Where to put your money in this environment
At Federated Hermes, we are holding strong to our 500 basis-point overweight to stocks versus bonds, which represents 50% of maximum bullishness in our most referenced asset allocation model. This is a bit less enthusiastic perhaps than the heady days of 2020 and early 2021 when our recommended overweight to stocks reached 60% of max but is still quite positive. Indeed, though we anticipate more muted equity gains ahead, bonds could struggle to even produce a positive outcome as rates rise. And our average forecasted equity returns for the next two years of 7.5% is certainly enough to outpace the negative effect of inflation, especially if it diminishes toward our 3% target.
But here’s the real punch line.
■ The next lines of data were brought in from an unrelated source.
-- ==== Sys2Proof/Machine/Buffer.lean ====
section
/-!
DEFINITION. The buffer mutation commands SET_PIXEL, SET_ROW and SET_ROW_BITS (41_buffer.md).
-/

namespace Sys2Proof.Machine

/-- R110, the in-range branch: one bit of `VB[row][col / 8]` written, the row marked dirty. -/
def State.writePixel (s : State) (row col : Nat) (on : Bool) : State :=
  (s.writeCell row (columnModule col) (withBit (s.readCell row (columnModule col)) (columnBit col) on)).setDirty row

/-- SET_PIXEL (R110, R111): a silent no-op outside `row < 8`, `col < 8·VLEN`. -/
def execSetPixel (row : BitVec 8) (col : BitVec 16) (on : Bool) (s : State) : StepOutcome :=
  accept s fun s =>
    if 8 ≤ row.toNat ∨ 8 * s.vlen ≤ col.toNat then s.done else (s.writePixel row.toNat col.toNat on).done

/-- R112, the loop over the modules of a row. -/
def State.fillRow (s : State) (row : Nat) (v : Byte) : State :=
  (List.range s.vlen).foldl (fun t m => t.writeCell row m v) s

/-- SET_ROW (R112): a no-op for `row ≥ 8`. -/
def execSetRow (row : BitVec 8) (allOn : Bool) (s : State) : StepOutcome :=
  accept s fun s =>
    if 8 ≤ row.toNat then s.done else ((s.fillRow row.toNat (fillByte allOn)).setDirty row.toNat).done

/-- SET_ROW_BITS (R114): the operand's bytes for the physical modules, straight to the wire; a no-op for `row ≥ 8`. -/
def execSetRowBits (row : BitVec 8) (data : DataWord) (s : State) : StepOutcome :=
  accept s fun s =>
    if 8 ≤ row.toNat then s.done else (s.rowWrite row.toNat ((List.range s.chain).map (rawByte data))).done

end Sys2Proof.Machine
end

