-- ==== Sys2Proof/Safety.lean ====
section
/-!
DEFINITION. What counts as a well-formed state and a safe run, in the terms the statements use.
-/

namespace Sys2Proof.Machine

/-- No command has been refused since reset: a claim about a stream that presents a command after SHUTDOWN is one the
spec gives no meaning to (60_exceptions.md R202), and this is the premise that leaves it out. -/
def State.Meaningful (s : State) : Prop := s.refusalMark = false

/-- 10_state.md R25 and R37, with the bounds of 00_scope.md R6: `1 ≤ CHAIN ≤ VLEN ≤ VMAX`, `CHAIN ≤ 8` and
`8 ≤ VMAX ≤ 8192`. -/
def State.LengthsOk (s : State) : Prop :=
  1 ≤ s.chain ∧ s.chain ≤ 8 ∧ s.chain ≤ s.vlen ∧ s.vlen ≤ s.params.vmax ∧ 8 ≤ s.params.vmax ∧ s.params.vmax ≤ 8192

/-- 10_state.md R22 and R37: every cell at or beyond `VLEN` holds 0x00. -/
def State.UnusedZero (s : State) : Prop := ∀ r m, r < 8 → s.vlen ≤ m → s.readCell r m = 0x00#8

/-- 60_exceptions.md R200: `STATUS` holds one of the four codes; 0x04 to 0xFF are never written. -/
def State.StatusLegal (s : State) : Prop := s.status.toNat ≤ 3

/-- A stream made of complete frames, each with at least one write and all its writes to one address (20_memory.md R58). -/
def Framed (events : List Event) : Prop :=
  ∃ fs : List (Byte × List Byte), (∀ f ∈ fs, f.2 ≠ []) ∧ events = fs.flatMap fun f => frame f.1 f.2

/-- The invariant of the machine (10_state.md R37): it holds at reset and every step keeps it. -/
structure State.Inv (s : State) : Prop where
  lengths : s.LengthsOk
  intensity : s.params.initIntensity.toNat ≤ 15
  canonical : s.vb.wf = true
  unused : s.UnusedZero
  status : s.StatusLegal
  framed : Framed s.events

/-- `Synced(r)` (20_memory.md R65): the row registers of the physical modules hold the row's projection. -/
def State.Synced (s : State) (r : Nat) : Prop :=
  ∀ k, k < s.chain → wimg s.events k (wireAddr r) = some (enc s.rev (s.readCell r k))

/-- The property of R65: every clean row is synced. -/
def State.CleanRowsSynced (s : State) : Prop := ∀ r, r < 8 → s.isDirty r = false → s.Synced r

end Sys2Proof.Machine
end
With earnings growth strong but valuations compressing, the real action is likely to be under the surface of the market. There, investors accustomed to simply plowing their money into the market index could be surprised perhaps to find a large number of stocks that could post very strong double-digit returns. Indeed, the market indexes are bifurcated, with a small number of mega-cap, high-growth companies sporting spectacular valuations, and a large number of “old economy” companies trading at low double-digits or even single digits. This gap probably makes sense given what’s in the rearview mirror. With rates low and the digitization revolution accelerated by the pandemic, high-growth companies with very strong fundamentals fairly deserved the rich valuations investors awarded them. And older economy companies—think energy stocks, banks, industrials, materials—deserved low valuations. With the nominal economy and their earnings growing slowly, and even declining sharply during the lockdowns, these stocks were left out of the party. Deservedly.
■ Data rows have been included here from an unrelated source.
-- ==== Sys2Proof/Laws/State.lean ====
section
/-!
SUPPORT. One lemma per field of the state per update, so that no later proof unfolds a record update.
-/

namespace Sys2Proof.Machine

/-! ### setDirty -/

@[simp] theorem State.setDirty_vb (s : State) (r : Nat) : (s.setDirty r).vb = s.vb := rfl
@[simp] theorem State.setDirty_vlen (s : State) (r : Nat) : (s.setDirty r).vlen = s.vlen := rfl
@[simp] theorem State.setDirty_dirty (s : State) (r : Nat) : (s.setDirty r).dirty = s.dirty ||| (0x01#8 <<< r) := rfl
@[simp] theorem State.setDirty_chain (s : State) (r : Nat) : (s.setDirty r).chain = s.chain := rfl
@[simp] theorem State.setDirty_rev (s : State) (r : Nat) : (s.setDirty r).rev = s.rev := rfl
@[simp] theorem State.setDirty_status (s : State) (r : Nat) : (s.setDirty r).status = s.status := rfl
@[simp] theorem State.setDirty_result (s : State) (r : Nat) : (s.setDirty r).result = s.result := rfl
@[simp] theorem State.setDirty_life (s : State) (r : Nat) : (s.setDirty r).life = s.life := rfl
@[simp] theorem State.setDirty_ci (s : State) (r : Nat) : (s.setDirty r).ci = s.ci := rfl
@[simp] theorem State.setDirty_refusalMark (s : State) (r : Nat) : (s.setDirty r).refusalMark = s.refusalMark := rfl
@[simp] theorem State.setDirty_events (s : State) (r : Nat) : (s.setDirty r).events = s.events := rfl
@[simp] theorem State.setDirty_params (s : State) (r : Nat) : (s.setDirty r).params = s.params := rfl
@[simp] theorem State.setDirty_port (s : State) (r : Nat) : (s.setDirty r).port = s.port := rfl

/-! ### clearDirty -/

@[simp] theorem State.clearDirty_vb (s : State) (r : Nat) : (s.clearDirty r).vb = s.vb := rfl
@[simp] theorem State.clearDirty_vlen (s : State) (r : Nat) : (s.clearDirty r).vlen = s.vlen := rfl
@[simp] theorem State.clearDirty_dirty (s : State) (r : Nat) : (s.clearDirty r).dirty = s.dirty &&& ~~~(0x01#8 <<< r) := rfl
@[simp] theorem State.clearDirty_chain (s : State) (r : Nat) : (s.clearDirty r).chain = s.chain := rfl
@[simp] theorem State.clearDirty_rev (s : State) (r : Nat) : (s.clearDirty r).rev = s.rev := rfl
@[simp] theorem State.clearDirty_status (s : State) (r : Nat) : (s.clearDirty r).status = s.status := rfl
@[simp] theorem State.clearDirty_result (s : State) (r : Nat) : (s.clearDirty r).result = s.result := rfl
@[simp] theorem State.clearDirty_life (s : State) (r : Nat) : (s.clearDirty r).life = s.life := rfl
@[simp] theorem State.clearDirty_ci (s : State) (r : Nat) : (s.clearDirty r).ci = s.ci := rfl
@[simp] theorem State.clearDirty_refusalMark (s : State) (r : Nat) : (s.clearDirty r).refusalMark = s.refusalMark := rfl
@[simp] theorem State.clearDirty_events (s : State) (r : Nat) : (s.clearDirty r).events = s.events := rfl
@[simp] theorem State.clearDirty_params (s : State) (r : Nat) : (s.clearDirty r).params = s.params := rfl
@[simp] theorem State.clearDirty_port (s : State) (r : Nat) : (s.clearDirty r).port = s.port := rfl

/-! ### setAllDirty -/

@[simp] theorem State.setAllDirty_vb (s : State) : (s.setAllDirty).vb = s.vb := rfl
@[simp] theorem State.setAllDirty_vlen (s : State) : (s.setAllDirty).vlen = s.vlen := rfl
@[simp] theorem State.setAllDirty_dirty (s : State) : (s.setAllDirty).dirty = 0xFF#8 := rfl
@[simp] theorem State.setAllDirty_chain (s : State) : (s.setAllDirty).chain = s.chain := rfl
@[simp] theorem State.setAllDirty_rev (s : State) : (s.setAllDirty).rev = s.rev := rfl
@[simp] theorem State.setAllDirty_status (s : State) : (s.setAllDirty).status = s.status := rfl
@[simp] theorem State.setAllDirty_result (s : State) : (s.setAllDirty).result = s.result := rfl
@[simp] theorem State.setAllDirty_life (s : State) : (s.setAllDirty).life = s.life := rfl
@[simp] theorem State.setAllDirty_ci (s : State) : (s.setAllDirty).ci = s.ci := rfl
@[simp] theorem State.setAllDirty_refusalMark (s : State) : (s.setAllDirty).refusalMark = s.refusalMark := rfl
@[simp] theorem State.setAllDirty_events (s : State) : (s.setAllDirty).events = s.events := rfl
@[simp] theorem State.setAllDirty_params (s : State) : (s.setAllDirty).params = s.params := rfl
@[simp] theorem State.setAllDirty_port (s : State) : (s.setAllDirty).port = s.port := rfl

/-! ### done -/

@[simp] theorem State.done_vb (s : State) : (s.done).vb = s.vb := rfl
@[simp] theorem State.done_vlen (s : State) : (s.done).vlen = s.vlen := rfl
@[simp] theorem State.done_dirty (s : State) : (s.done).dirty = s.dirty := rfl
@[simp] theorem State.done_chain (s : State) : (s.done).chain = s.chain := rfl
@[simp] theorem State.done_rev (s : State) : (s.done).rev = s.rev := rfl
@[simp] theorem State.done_status (s : State) : (s.done).status = statusOk := rfl
@[simp] theorem State.done_result (s : State) : (s.done).result = s.result := rfl
@[simp] theorem State.done_life (s : State) : (s.done).life = s.life := rfl
@[simp] theorem State.done_ci (s : State) : (s.done).ci = s.ci := rfl
@[simp] theorem State.done_refusalMark (s : State) : (s.done).refusalMark = s.refusalMark := rfl
@[simp] theorem State.done_events (s : State) : (s.done).events = s.events := rfl
@[simp] theorem State.done_params (s : State) : (s.done).params = s.params := rfl
@[simp] theorem State.done_port (s : State) : (s.done).port = s.port := rfl

/-! ### fail -/

@[simp] theorem State.fail_vb (s : State) (code : Byte) : (s.fail code).vb = s.vb := rfl
@[simp] theorem State.fail_vlen (s : State) (code : Byte) : (s.fail code).vlen = s.vlen := rfl
@[simp] theorem State.fail_dirty (s : State) (code : Byte) : (s.fail code).dirty = s.dirty := rfl
@[simp] theorem State.fail_chain (s : State) (code : Byte) : (s.fail code).chain = s.chain := rfl
@[simp] theorem State.fail_rev (s : State) (code : Byte) : (s.fail code).rev = s.rev := rfl
@[simp] theorem State.fail_status (s : State) (code : Byte) : (s.fail code).status = code := rfl
@[simp] theorem State.fail_result (s : State) (code : Byte) : (s.fail code).result = s.result := rfl
@[simp] theorem State.fail_life (s : State) (code : Byte) : (s.fail code).life = s.life := rfl
@[simp] theorem State.fail_ci (s : State) (code : Byte) : (s.fail code).ci = s.ci := rfl
@[simp] theorem State.fail_refusalMark (s : State) (code : Byte) : (s.fail code).refusalMark = s.refusalMark := rfl
@[simp] theorem State.fail_events (s : State) (code : Byte) : (s.fail code).events = s.events := rfl
@[simp] theorem State.fail_params (s : State) (code : Byte) : (s.fail code).params = s.params := rfl
@[simp] theorem State.fail_port (s : State) (code : Byte) : (s.fail code).port = s.port := rfl

/-! ### writeCell -/

@[simp] theorem State.writeCell_vb (s : State) (r m : Nat) (v : Byte) : (s.writeCell r m v).vb = s.vb.writeAt (cellAddr r m) v := rfl
@[simp] theorem State.writeCell_vlen (s : State) (r m : Nat) (v : Byte) : (s.writeCell r m v).vlen = s.vlen := rfl
@[simp] theorem State.writeCell_dirty (s : State) (r m : Nat) (v : Byte) : (s.writeCell r m v).dirty = s.dirty := rfl
@[simp] theorem State.writeCell_chain (s : State) (r m : Nat) (v : Byte) : (s.writeCell r m v).chain = s.chain := rfl
@[simp] theorem State.writeCell_rev (s : State) (r m : Nat) (v : Byte) : (s.writeCell r m v).rev = s.rev := rfl
@[simp] theorem State.writeCell_status (s : State) (r m : Nat) (v : Byte) : (s.writeCell r m v).status = s.status := rfl
@[simp] theorem State.writeCell_result (s : State) (r m : Nat) (v : Byte) : (s.writeCell r m v).result = s.result := rfl
@[simp] theorem State.writeCell_life (s : State) (r m : Nat) (v : Byte) : (s.writeCell r m v).life = s.life := rfl
@[simp] theorem State.writeCell_ci (s : State) (r m : Nat) (v : Byte) : (s.writeCell r m v).ci = s.ci := rfl
@[simp] theorem State.writeCell_refusalMark (s : State) (r m : Nat) (v : Byte) : (s.writeCell r m v).refusalMark = s.refusalMark := rfl
@[simp] theorem State.writeCell_events (s : State) (r m : Nat) (v : Byte) : (s.writeCell r m v).events = s.events := rfl
@[simp] theorem State.writeCell_params (s : State) (r m : Nat) (v : Byte) : (s.writeCell r m v).params = s.params := rfl
@[simp] theorem State.writeCell_port (s : State) (r m : Nat) (v : Byte) : (s.writeCell r m v).port = s.port := rfl

/-! ### emit -/

@[simp] theorem State.emit_vb (s : State) (es : List Event) : (s.emit es).vb = s.vb := rfl
@[simp] theorem State.emit_vlen (s : State) (es : List Event) : (s.emit es).vlen = s.vlen := rfl
@[simp] theorem State.emit_dirty (s : State) (es : List Event) : (s.emit es).dirty = s.dirty := rfl
@[simp] theorem State.emit_chain (s : State) (es : List Event) : (s.emit es).chain = s.chain := rfl
@[simp] theorem State.emit_rev (s : State) (es : List Event) : (s.emit es).rev = s.rev := rfl
@[simp] theorem State.emit_status (s : State) (es : List Event) : (s.emit es).status = s.status := rfl
@[simp] theorem State.emit_result (s : State) (es : List Event) : (s.emit es).result = s.result := rfl
@[simp] theorem State.emit_life (s : State) (es : List Event) : (s.emit es).life = s.life := rfl
@[simp] theorem State.emit_ci (s : State) (es : List Event) : (s.emit es).ci = s.ci := rfl
@[simp] theorem State.emit_refusalMark (s : State) (es : List Event) : (s.emit es).refusalMark = s.refusalMark := rfl
@[simp] theorem State.emit_events (s : State) (es : List Event) : (s.emit es).events = s.events ++ es := rfl
@[simp] theorem State.emit_params (s : State) (es : List Event) : (s.emit es).params = s.params := rfl
@[simp] theorem State.emit_port (s : State) (es : List Event) : (s.emit es).port = s.port := rfl

/-! ### rowWrite -/

@[simp] theorem State.rowWrite_vb (s : State) (r : Nat) (bytes : List Byte) : (s.rowWrite r bytes).vb = s.vb := rfl
@[simp] theorem State.rowWrite_vlen (s : State) (r : Nat) (bytes : List Byte) : (s.rowWrite r bytes).vlen = s.vlen := rfl
@[simp] theorem State.rowWrite_dirty (s : State) (r : Nat) (bytes : List Byte) : (s.rowWrite r bytes).dirty = s.dirty := rfl
@[simp] theorem State.rowWrite_chain (s : State) (r : Nat) (bytes : List Byte) : (s.rowWrite r bytes).chain = s.chain := rfl
@[simp] theorem State.rowWrite_rev (s : State) (r : Nat) (bytes : List Byte) : (s.rowWrite r bytes).rev = s.rev := rfl
@[simp] theorem State.rowWrite_status (s : State) (r : Nat) (bytes : List Byte) : (s.rowWrite r bytes).status = s.status := rfl
@[simp] theorem State.rowWrite_result (s : State) (r : Nat) (bytes : List Byte) : (s.rowWrite r bytes).result = s.result := rfl
@[simp] theorem State.rowWrite_life (s : State) (r : Nat) (bytes : List Byte) : (s.rowWrite r bytes).life = s.life := rfl
@[simp] theorem State.rowWrite_ci (s : State) (r : Nat) (bytes : List Byte) : (s.rowWrite r bytes).ci = s.ci := rfl
@[simp] theorem State.rowWrite_refusalMark (s : State) (r : Nat) (bytes : List Byte) : (s.rowWrite r bytes).refusalMark = s.refusalMark := rfl
@[simp] theorem State.rowWrite_events (s : State) (r : Nat) (bytes : List Byte) : (s.rowWrite r bytes).events = s.events ++ frame (wireAddr r) bytes := rfl
@[simp] theorem State.rowWrite_params (s : State) (r : Nat) (bytes : List Byte) : (s.rowWrite r bytes).params = s.params := rfl
@[simp] theorem State.rowWrite_port (s : State) (r : Nat) (bytes : List Byte) : (s.rowWrite r bytes).port = s.port := rfl

/-! ### transmitRow -/

@[simp] theorem State.transmitRow_vb (s : State) (r : Nat) : (s.transmitRow r).vb = s.vb := rfl
@[simp] theorem State.transmitRow_vlen (s : State) (r : Nat) : (s.transmitRow r).vlen = s.vlen := rfl
@[simp] theorem State.transmitRow_dirty (s : State) (r : Nat) : (s.transmitRow r).dirty = s.dirty := rfl
@[simp] theorem State.transmitRow_chain (s : State) (r : Nat) : (s.transmitRow r).chain = s.chain := rfl
@[simp] theorem State.transmitRow_rev (s : State) (r : Nat) : (s.transmitRow r).rev = s.rev := rfl
@[simp] theorem State.transmitRow_status (s : State) (r : Nat) : (s.transmitRow r).status = s.status := rfl
@[simp] theorem State.transmitRow_result (s : State) (r : Nat) : (s.transmitRow r).result = s.result := rfl
@[simp] theorem State.transmitRow_life (s : State) (r : Nat) : (s.transmitRow r).life = s.life := rfl
@[simp] theorem State.transmitRow_ci (s : State) (r : Nat) : (s.transmitRow r).ci = s.ci := rfl
@[simp] theorem State.transmitRow_refusalMark (s : State) (r : Nat) : (s.transmitRow r).refusalMark = s.refusalMark := rfl
@[simp] theorem State.transmitRow_events (s : State) (r : Nat) : (s.transmitRow r).events = s.events ++ frame (wireAddr r) (s.proj r) := rfl
@[simp] theorem State.transmitRow_params (s : State) (r : Nat) : (s.transmitRow r).params = s.params := rfl
@[simp] theorem State.transmitRow_port (s : State) (r : Nat) : (s.transmitRow r).port = s.port := rfl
We think the environment ahead, however, is likely to shift this dynamic. Growth companies’ valuations are the ones most likely to be driven downward in reaction to rising bond yields, as they were the ones that rose most strongly when yields were low. And the old economy companies are not only sporting low valuations, they also are seeing accelerated nominal earnings growth as the cyclical tilt of their businesses supports sales and margin expansion. And many of them, such as banks and financials, actually benefit from rising yields.
So, cheer up and enjoy the new year. Though overall stock market returns ahead are unlikely to match the terrific numbers we’ve experienced in 2020 and 2021, they’re still likely to be positive and better than inflation. And under the surface, there are many stocks, particularly in the value indexes, that should do a lot better than that.